━━━━━ Records for this task

-- ==== Sys2Proof/Machine/Dispatch.lean ====
section
/-! DEFINITION. One arm per command. -/

namespace Sys2Proof.Machine

/-- One step of a command in a state: START when the block is idle, its next phase when it is the one running (R142, R144). -/
def exec (i : Instr) (s : State) : Host.Outcome State Fault Refusal :=
  match i with
  | .otp => Sys2Proof.Machine.execOtp s
  | .mhdec => Sys2Proof.Machine.execMhdec s
  | .mhenc => Sys2Proof.Machine.execMhenc s
  | .crc16 => Sys2Proof.Machine.execCrc16 s
  | .aesdec => Sys2Proof.Machine.execAesdec s

end Sys2Proof.Machine
end

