-- ==== Sys2Proof/Laws/Run.lean ====
section
/-! SUPPORT. Runs of several steps: taken apart step by step, and equal to the host's own run. -/

namespace Sys2Proof.Machine

@[simp] theorem runSteps_zero (s : State) : runSteps 0 s = .next s := rfl

/-- The first step of a run that does not stop. -/
theorem runSteps_succ_next (k : Nat) (s t : State) (h : step s = .next t) : runSteps (k + 1) s = runSteps k t := by
  simp [runSteps, h]

theorem runSteps_add_next (j k : Nat) (s t : State) (h : runSteps j s = .next t) :
    runSteps (j + k) s = runSteps k t := by
  induction j generalizing s with
  | zero => cases h; simp
  | succ n ih =>
    cases hs : step s with
    | next u => rw [runSteps_succ_next n s u hs] at h; rw [show n + 1 + k = (n + k) + 1 by omega,
        runSteps_succ_next _ _ u hs]; exact ih u h
    | fault f => simp [runSteps, hs] at h
    | refused q => simp [runSteps, hs] at h

/-- `runSteps` is the host's `Core.run` of this machine. -/
theorem runSteps_eq_core_run (n : Nat) (s : State) : runSteps n s = Host.Core.run Sys2Proof.core n s := by
  induction n generalizing s with
  | zero => rfl
  | succ k ih =>
    unfold runSteps
    simp only [Host.Core.run]
    cases h : step s with
    | next t => rw [show Sys2Proof.core.step s = .next t from h]; exact ih t
    | fault f => rw [show Sys2Proof.core.step s = .fault f from h]; rfl
    | refused q => rw [show Sys2Proof.core.step s = .refused q from h]; rfl

end Sys2Proof.Machine
end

━━━━━━━━━━

Once you find the line with "own run. -/" in the entries above, output it and each line after it up to and including the line with "induction j generalizing s with", and nothing else.

/-! SUPPORT. Runs of several steps: taken apart step by step, and equal to the host's own run. -/

namespace Sys2Proof.Machine

@[simp] theorem runSteps_zero (s : State) : runSteps 0 s = .next s := rfl

/-- The first step of a run that does not stop. -/
theorem runSteps_succ_next (k : Nat) (s t : State) (h : step s = .next t) : runSteps (k + 1) s = runSteps k t := by
  simp [runSteps, h]

theorem runSteps_add_next (j k : Nat) (s t : State) (h : runSteps j s = .next t) :
    runSteps (j + k) s = runSteps k t := by
  induction j generalizing s with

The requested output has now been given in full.